On March 3, 2026, Ward was released by the Texans.

==NFL career statistics==

Legend
| Bold | Career high |

===Regular season===

| Year | Team | Games |  | Tackles |  |  |  | Interceptions |  |  |  | Fumbles |  |  |  |
| GP | GS | Cmb | Solo | Ast | Sck | PD | Int | Yds | TD | FF | FR | Yds | TD |
| 2014 | SF | 8 | 0 | 20 | 19 | 1 | — | 2 | — | — | — | — | — | — | — |
| 2015 | SF | 16 | 8 | 57 | 48 | 9 | 1.0 | 6 | 1 | 29 | 1 | — | — | — | — |
| 2016 | SF | 11 | 10 | 53 | 43 | 10 | 1.0 | 12 | 1 | 8 | — | 1 | 1 | — | — |
| 2017 | SF | 7 | 6 | 32 | 27 | 5 | — | 1 | — | — | — | — | 1 | 43 | — |
| 2018 | SF | 9 | 7 | 24 | 19 | 5 | — | — | — | — | — | 1 | — | — | — |
| 2019 | SF | 13 | 13 | 64 | 51 | 14 | 1.0 | 8 | — | — | — | — | — | — | — |
| 2020 | SF | 14 | 14 | 73 | 45 | 28 | — | 4 | — | — | — | 2 | — | — | — |
| 2021 | SF | 16 | 16 | 77 | 51 | 26 | — | 6 | 2 | 27 | 1 | — | — | — | — |
| 2022 | SF | 12 | 5 | 50 | 38 | 12 | — | 5 | 3 | — | — | 1 | — | — | — |
| 2023 | HOU | 10 | 10 | 50 | 33 | 17 | — | 3 | 1 | — | — | 1 | — | — | — |
| 2024 | HOU | 10 | 10 | 48 | 32 | 16 | — | 4 | 2 | 67 | 1 | − | — | — | — |
| Career |  | 126 | 99 | 549 | 406 | 143 | 3.0 | 47 | 10 | 64 | 2 | 6 | 2 | 43 | — |

=== Postseason ===

| Year | Team | Games |  | Tackles |  |  |  | Interceptions |  |  |  | Fumbles |  |  |  |
| GP | GS | Cmb | Solo | Ast | Sck | PD | Int | Yds | Avg | FF | FR | Yds | TD |
| 2019 | SF | 3 | 3 | 19 | 14 | 5 | — | — | — | — | — | 1 | — | — | — |
| 2021 | SF | 3 | 3 | 15 | 10 | 5 | — | 1 | 1 | 23 | — | — | — | — | — |
| 2022 | SF | 3 | 0 | 13 | 12 | 1 | — | 3 | — | — | — | — | — | — | — |
| Career |  | 9 | 6 | 47 | 36 | 11 | — | 4 | 1 | 23 | — | 1 | — | — | — |

==Legal issues==
On June 12, 2025, Ward was arrested in Magnolia, Texas on a third degree felony assault charge which was described as "family related." He was then booked into Montgomery County Jail, where he was being held without bond.

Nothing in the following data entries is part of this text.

/-- Block FCT (17) part 1: FCT_CTRL, FCT_STATUS, FCT_CTX_CMD, FCT_CTX_STATUS, FCT_DLK, FCT_SPILL, FCT_SCAN_CMD, FCT_SCAN_STATUS, FCT_TC_STATE, FCT_TC_TOTAL, FCT_TC_NEXT, FCT_TC_DONE, FCT_TC_RET, FCT_TC_CMD, FCT_FENCE, FCT_FENCE_STATUS, FCT_FENCE_CFG, FCT_SEQ_STATUS, FCT_CTX_ADDR_LO, FCT_CTX_ADDR_HI, FCT_SCAN_ADDR_LO, FCT_SCAN_ADDR_HI, FCT_SEQ_PROG_LO, FCT_SEQ_PROG_HI. -/
def regsFctA : List RegDef :=
  [ ⟨0x2000000, [(0x40000, 72)], [], [fd 0 0 .rw 1]⟩
  , ⟨0x2000004, [(0x40000, 72)], [], [fd 1 0 .ro 0, fd 2 2 .ro 0, fd 4 3 .ro 0, fd 5 5 .ro 1, fd 6 6 .ro 0, fd 7 7 .ro 0, fd 8 8 .ro 0, fd 12 9 .ro 0, fd 19 16 .ro 0]⟩
  , ⟨0x2000008, [(0x40000, 72)], [], [fd 1 0 .wo 0 true, fd 3 2 .wo 0]⟩
  , ⟨0x200000C, [(0x40000, 72)], [], [fd 7 0 .ro 0]⟩
  , ⟨0x2000018, [(0x40000, 72)], [], [⟨15, 0, .rw, 0x1000, 0x100, 0xFFFF, true⟩, fd 16 16 .rw 1]⟩
  , ⟨0x200001C, [(0x40000, 72)], [0x80000, 0x80008, 0x80010, 0x80018, 0x80020, 0x80028, 0x80030, 0x80038, 0x80040, 0x80048, 0x80050, 0x80058, 0x80060, 0x80068, 0x80070, 0x80078, 0x80080, 0x80088, 0x80090, 0x80098, 0x800A0, 0x800A8, 0x800B0, 0x800B8, 0x800C0, 0x800C8, 0x800D0, 0x800D8, 0x800E0, 0x800E8, 0x800F0, 0x800F8, 0x80100, 0x80108, 0x80110, 0x80118, 0x80000, 0x80008, 0x80010, 0x80018, 0x80020, 0x80028, 0x80030, 0x80038, 0x80040, 0x80048, 0x80050, 0x80058, 0x80060, 0x80068, 0x80070, 0x80078, 0x80080, 0x80088, 0x80090, 0x80098, 0x800A0, 0x800A8, 0x800B0, 0x800B8, 0x800C0, 0x800C8, 0x800D0, 0x800D8, 0x800E0, 0x800E8, 0x800F0, 0x800F8, 0x80100, 0x80108, 0x80110, 0x80118], [fd 10 0 .rw 0, ⟨21, 16, .rw, 8, 0, 0x20, false⟩]⟩
  , ⟨0x2000020, [(0x40000, 72)], [], [fd 1 0 .wo 0, fd 2 2 .wo 0]⟩
  , ⟨0x2000024, [(0x40000, 72)], [], [fd 7 0 .ro 0, fd 8 8 .ro 0]⟩
  , ⟨0x3300000, [(0x40, 64)], [], [fd 1 0 .ro 0, fd 15 8 .ro 0, fd 31 16 .ro 0]⟩
  , ⟨0x3300004, [(0x40, 64)], [], [fd 23 0 .ro 0]⟩
  , ⟨0x3300008, [(0x40, 64)], [], [fd 23 0 .ro 0]⟩
  , ⟨0x330000C, [(0x40, 64)], [], [fd 23 0 .ro 0]⟩
  , ⟨0x3300010, [(0x40, 64)], [], [fd 7 0 .ro 0]⟩
  , ⟨0x3300014, [(0x40, 64)], [], [fd 0 0 .wo 0 true]⟩
  , ⟨0x2000040, [(0x40000, 72)], [], [fd 1 0 .wo 0]⟩
  , ⟨0x2000044, [(0x40000, 72)], [], [fd 7 0 .ro 0, fd 11 8 .ro 0]⟩
  , ⟨0x2000048, [(0x40000, 72)], [], [fd 0 0 .rw 1, ⟨15, 8, .rw, 0x10, 1, 0xFF, true⟩, ⟨23, 16, .rw, 2, 1, 0xFF, true⟩]⟩
  , ⟨0x2000030, [(0x40000, 72)], [], [fd 0 0 .ro 0, fd 1 1 .ro 0, fd 2 2 .ro 0, fd 15 8 .ro 0, fd 31 16 .ro 0]⟩
  , ⟨0x2000010, [(0x40000, 72)], [], [fd 31 6 .rw 0 true]⟩
  , ⟨0x2000014, [(0x40000, 72)], [], [fd 31 0 .rw 0 true]⟩
  , ⟨0x2000028, [(0x40000, 72)], [], [fd 31 6 .rw 0]⟩
  , ⟨0x200002C, [(0x40000, 72)], [], [fd 31 0 .rw 0]⟩
  , ⟨0x2000038, [(0x40000, 72)], [], [fd 31 0 .ro 0]⟩
  , ⟨0x200003C, [(0x40000, 72)], [], [fd 31 0 .ro 0]⟩ ]

/-- Block FCT (17) part 2: FCT_SEQ_X, FCT_CTX_WIN, FCT_DESC_WIN. -/
def regsFctB : List RegDef :=
  [ ⟨0x2000200, [(0x40000, 72), (4, 32)], [], [fd 31 0 .ro 0]⟩
  , ⟨0x2010000, [(0x40000, 72), (4, 4096)], [], [fd 31 0 .rw 0]⟩
  , ⟨0x2020000, [(0x40000, 72), (4, 4096)], [], [fd 31 0 .rw 0 true]⟩ ]

/-- Block RTC (18): RTC_SEED, RTC_TOL, RTC_PERSIST, RTC_STATUS, RTC_CMD, RTC_CMD_STATUS, RTC_CTRL, RTC_LAYER. -/
def regsRtc : List RegDef :=
  [ ⟨0x3400004, [], [], [fd 31 0 .rw 1 true]⟩
  , ⟨0x3400008, [], [], [fd 15 0 .rw 0x800 true]⟩
  , ⟨0x340000C, [], [], [⟨3, 0, .rw, 8, 1, 8, true⟩, ⟨7, 4, .rw, 3, 1, 8, true⟩, ⟨11, 8, .rw, 8, 1, 0xF, true⟩]⟩
  , ⟨0x3400010, [], [], [fd 7 0 .ro 0, fd 8 8 .ro 0, fd 20 16 .ro 0]⟩
  , ⟨0x3400014, [], [], [fd 3 0 .wo 0 true, fd 15 8 .wo 0 true, fd 17 16 .wo 0]⟩
  , ⟨0x3400018, [], [], [fd 7 0 .ro 0]⟩
  , ⟨0x3400000, [], [], [fd 0 0 .rw 1, fd 1 1 .rw 1, ⟨7, 4, .rw, 0xC, 8, 0xF, true⟩, fd 15 8 .rw 4]⟩
  , ⟨0x3410000, [(4, 4096)], [], [fd 2 0 .ro 0, fd 3 3 .ro 0, fd 15 8 .ro 0, fd 31 16 .rw 0 true]⟩ ]

/-- Block MMU (19): MMU_ROOT_LO, MMU_ROOT_HI, MMU_INV, MMU_INV_STATUS, MMU_INV_VA_LO, MMU_INV_VA_HI, MMU_FAULT_VA_LO, MMU_FAULT_VA_HI, MMU_FAULT_INFO. -/
def regsMmu : List RegDef :=
  [ ⟨0x3600000, [], [], [fd 31 13 .rwl 0]⟩
  , ⟨0x3600004, [], [], [fd 15 0 .rwl 0, ⟨19, 16, .rwl, 1, 1, 2, false⟩]⟩
  , ⟨0x3600008, [], [], [fd 1 0 .wo 0, fd 5 2 .wo 0, fd 21 6 .wo 0]⟩
  , ⟨0x360000C, [], [], [fd 7 0 .ro 0, fd 8 8 .ro 0]⟩
  , ⟨0x3600010, [], [], [fd 31 16 .rw 0]⟩
  , ⟨0x3600014, [], [], [fd 19 0 .rw 0]⟩
  , ⟨0x3600018, [], [], [fd 31 0 .ro 0]⟩
  , ⟨0x360001C, [], [], [fd 19 0 .ro 0]⟩
  , ⟨0x3600020, [], [], [fd 1 0 .ro 0, fd 4 2 .ro 0, fd 11 5 .ro 0, fd 31 31 .w1c 0]⟩ ]

/-- Block HST (20): HST_ID, HST_LINK, HST_WIN_LO, HST_WIN_HI. -/
def regsHst : List RegDef :=
  [ ⟨0x3800000, [], [], [fd 15 0 .ro 0, fd 31 16 .ro 0x4896]⟩
  , ⟨0x3800004, [], [], [fd 3 0 .ro 0, fd 8 4 .ro 0, fd 9 9 .ro 0]⟩
  , ⟨0x3800010, [], [], []⟩
  , ⟨0x3800014, [], [], [fd 19 0 .rw 0]⟩ ]

/-- Block ETH (21): ETH_P_CTRL, ETH_P_STATUS, ETH_P_MAC_LO, ETH_P_MAC_HI, ETH_P_IPn, ETH_QP_CTX. -/
def regsEth : List RegDef :=
  [ ⟨0x3900000, [(0x10000, 2)], [], [fd 0 0 .rw 0, fd 1 1 .rw 0, fd 4 2 .rw 3, fd 5 5 .rw 0]⟩
  , ⟨0x3900004, [(0x10000, 2)], [], [fd 0 0 .ro 0]⟩
  , ⟨0x3900008, [(0x10000, 2)], [], [fd 31 0 .rw 0]⟩
  , ⟨0x390000C, [(0x10000, 2)], [], [fd 15 0 .rw 0]⟩
  , ⟨0x3900010, [(0x10000, 2), (4, 4)], [], [fd 31 0 .rw 0]⟩
  , ⟨0x3901000, [(0x10000, 2), (0x40, 64), (4, 16)], [], [fd 31 0 .rw 0]⟩ ]

/-- Block SMB (22): SMB_STATUS. -/
def regsSmb : List RegDef :=
  [ ⟨0x3A00000, [], [0x58], [fd 6 0 .ro 0, fd 15 8 .ro 0]⟩ ]

/-- Block SPI (23): SPI_CMD, SPI_ADDR, SPI_STATUS, SPI_INFO, SPI_BUF. -/
def regsSpi : List RegDef :=
  [ ⟨0x3B00000, [], [], [fd 2 0 .wo 0, fd 12 4 .wo 0]⟩
  , ⟨0x3B00004, [], [], [fd 31 0 .rw 0]⟩
  , ⟨0x3B00008, [], [], [fd 7 0 .ro 0, fd 8 8 .ro 0]⟩
  , ⟨0x3B0000C, [], [], [fd 23 0 .ro 0]⟩
  , ⟨0x3B00100, [(4, 64)], [], [fd 31 0 .rw 0]⟩ ]

/-- The block a BAR0 offset lies in (R505); `none` outside every listed range. -/
def blockOf (off : Nat) : Option Nat :=
  if off < 0x700000 then some (off / 0x100000)
  else if off < 0x800000 then none
  else if off < 0x1000000 then some 7
  else if off < 0x1700000 then some (8 + (off - 0x1000000) / 0x100000)
  else if off < 0x1800000 then none
  else if off < 0x1A00000 then some 15
  else if off < 0x2000000 then some 16
  else if off < 0x3400000 then some 17
  else if off < 0x3600000 then some 18
  else if off < 0x3800000 then some 19
  else if off < 0x3C00000 then some (20 + (off - 0x3800000) / 0x100000)
  else none

/-- The register table of each block. -/
def regsOfBlock : Nat → List RegDef
  | 0 => regsGlb
  | 1 => regsCfg
  | 2 => regsSec
  | 3 => regsPwr
  | 4 => regsClk
  | 5 => regsEvt
  | 6 => regsDbg
  | 7 => regsHq
  | 8 => regsSeq
  | 9 => regsAdm
  | 10 => regsPrs
  | 11 => regsKvmA ++ regsKvmB
  | 12 => regsTier
  | 13 => regsShd
  | 14 => regsRes
  | 15 => regsFabA ++ regsFabB
  | 17 => regsFctA ++ regsFctB
  | 18 => regsRtc
  | 19 => regsMmu
  | 20 => regsHst
  | 21 => regsEth
  | 22 => regsSmb
  | 23 => regsSpi
  | _ => []

/-- The counters of R78: the offset of each `_LO` register with its instances, by block. -/
def countersOfBlock : Nat → List (Nat × List (Nat × Nat))
  | 1 => [(0x100100, []), (0x100108, []), (0x100110, []), (0x100118, [])]
  | 2 => [(0x200300, []), (0x200308, []), (0x200310, []), (0x200318, [])]
  | 3 => [(0x300300, []), (0x300308, []), (0x300310, []), (0x300318, []), (0x300320, []), (0x300328, []), (0x300330, [])]
  | 5 => [(0x500100, []), (0x500108, []), (0x500110, []), (0x500118, []), (0x500120, []), (0x500128, []), (0x500130, []), (0x500138, [])]
  | 6 => [(0x600300, [])]
  | 7 => [(0x800100, []), (0x800108, []), (0x800110, []), (0x800118, [])]
  | 8 => [(0x1000800, []), (0x1000808, []), (0x1000810, []), (0x1000818, []), (0x1000820, []), (0x1000828, []), (0x1000830, []), (0x1000838, [])]
  | 9 => [(0x1100100, []), (0x1100108, []), (0x1100110, []), (0x1100118, []), (0x1100120, [])]
  | 10 => [(0x1200300, []), (0x1200308, []), (0x1200310, []), (0x1200318, []), (0x1200320, []), (0x1200328, []), (0x1200330, []), (0x1200338, []), (0x1200340, []), (0x1200348, []), (0x1200350, []), (0x1200358, [])]
  | 11 => [(0x1300100, []), (0x1300108, []), (0x1300110, []), (0x1300118, []), (0x1300120, []), (0x1300128, []), (0x1300130, []), (0x1300138, []), (0x1300140, []), (0x1300148, []), (0x1300150, []), (0x1300158, []), (0x1300160, []), (0x1300168, [])]
  | 12 => [(0x1400100, []), (0x1400108, []), (0x1400110, []), (0x1400118, []), (0x1400120, []), (0x1400128, []), (0x1400130, []), (0x1400138, []), (0x1400140, []), (0x1400148, []), (0x1400150, []), (0x1400158, [])]
  | 13 => [(0x1500300, []), (0x1500308, []), (0x1500310, []), (0x1500318, []), (0x1500320, []), (0x1500328, []), (0x1500330, []), (0x1500338, []), (0x1500340, [])]
  | 14 => [(0x1600100, []), (0x1600108, []), (0x1600110, []), (0x1601048, [(0x80, 16)]), (0x1601050, [(0x80, 16)]), (0x1601058, [(0x80, 16)])]
  | 15 => [(0x1801000, []), (0x1801008, []), (0x1801010, []), (0x1801018, []), (0x1801020, []), (0x1801028, []), (0x1801030, []), (0x1801038, []), (0x1801040, []), (0x1801048, []), (0x1810100, [(0x10000, 12)]), (0x1810108, [(0x10000, 12)]), (0x1810110, [(0x10000, 12)]), (0x1810118, [(0x10000, 12)]), (0x1810120, [(0x10000, 12)]), (0x1810128, [(0x10000, 12)]), (0x1810130, [(0x10000, 12)]), (0x1810138, [(0x10000, 12)]), (0x1801050, []), (0x1801058, []), (0x1801060, []), (0x1810140, [(0x10000, 12)])]
  | 16 => [(0x1A00100, []), (0x1A00108, []), (0x1A00110, []), (0x1A00118, []), (0x1A00120, []), (0x1A00128, []), (0x1A00130, [])]
  | 17 => [(0x2000100, [(0x40000, 72)]), (0x2000108, [(0x40000, 72)]), (0x2000110, [(0x40000, 72)]), (0x2000118, [(0x40000, 72)]), (0x2000120, [(0x40000, 72)]), (0x2000128, [(0x40000, 72)]), (0x2000130, [(0x40000, 72)]), (0x2000138, [(0x40000, 72)]), (0x2000140, [(0x40000, 72)]), (0x2000148, [(0x40000, 72)]), (0x2000150, [(0x40000, 72)]), (0x2000158, [(0x40000, 72)]), (0x2000160, [(0x40000, 72)]), (0x2000168, [(0x40000, 72)]), (0x3300020, [(0x40, 64)]), (0x3300028, [(0x40, 64)])]
  | 18 => [(0x3400020, []), (0x3400028, []), (0x3400030, []), (0x3400038, []), (0x3400040, []), (0x3400048, []), (0x3400050, []), (0x3400058, []), (0x3400060, [])]
  | 19 => [(0x3600100, []), (0x3600108, []), (0x3600110, [])]
  | 20 => [(0x3800100, []), (0x3800108, [])]
  | 21 => [(0x3900100, [(0x10000, 2)]), (0x3900108, [(0x10000, 2)]), (0x3900110, [(0x10000, 2)])]
  | 22 => [(0x3A00100, [])]
  | _ => []

/-- The event codes of R511, each with its class: 0 CE, 1 DE, 2 UE, 3 FE. -/
def eventTable : List (Nat × Nat) :=
  [ (0x0001, 1), (0x0002, 1), (0x0003, 2), (0x0004, 3), (0x0005, 3), (0x0101, 1)
  , (0x0102, 2), (0x0103, 1), (0x0104, 1), (0x0201, 1), (0x0202, 1), (0x0301, 1)
  , (0x0302, 3), (0x0501, 1), (0x0601, 1), (0x0701, 1), (0x0801, 1), (0x0802, 2)
  , (0x0A01, 1), (0x0A02, 1), (0x0A03, 1), (0x0A04, 2), (0x0A05, 2), (0x0A06, 1)
  , (0x0B01, 2), (0x0B02, 2), (0x0B03, 1), (0x0B04, 1), (0x0B05, 1), (0x0C01, 1)
  , (0x0C02, 0), (0x0C03, 2), (0x0D01, 2), (0x0D02, 2), (0x0D03, 1), (0x0D04, 2)
  , (0x0D05, 1), (0x0D06, 2), (0x0E01, 1), (0x0F01, 1), (0x0F02, 1), (0x0F03, 1)
  , (0x0F04, 1), (0x0F05, 2), (0x0F06, 1), (0x0F07, 2), (0x0F08, 1), (0x0F09, 2)
  , (0x0F0A, 1), (0x0F0B, 2), (0x0F0C, 1), (0x0F0D, 2), (0x0F0E, 2), (0x0F0F, 2)
  , (0x0F10, 1), (0x1101, 0), (0x1102, 2), (0x1103, 0), (0x1104, 2), (0x1105, 2)
  , (0x1106, 2), (0x1107, 2), (0x1108, 1), (0x1109, 2), (0x1201, 1), (0x1202, 1)
  , (0x1203, 2), (0x1204, 0), (0x1205, 1), (0x1206, 1), (0x1301, 1) ]

end Sys2Proof.Machine

namespace Sys2Proof.Machine.F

He would be eventually released on a $30,000 bail. On August 7, 2025, Ward was arrested for drunk driving, which also resulted in him violating one of the conditions for his bail on his June 2025 assault charge. However, it was agreed that Ward would be released the next day after only serving an overnight prison stay.

In September 2025, a Montgomery county court in Texas didn't find probable cause Ward had committed the alleged domestic violence crimes he was accused of and decided not to indict him.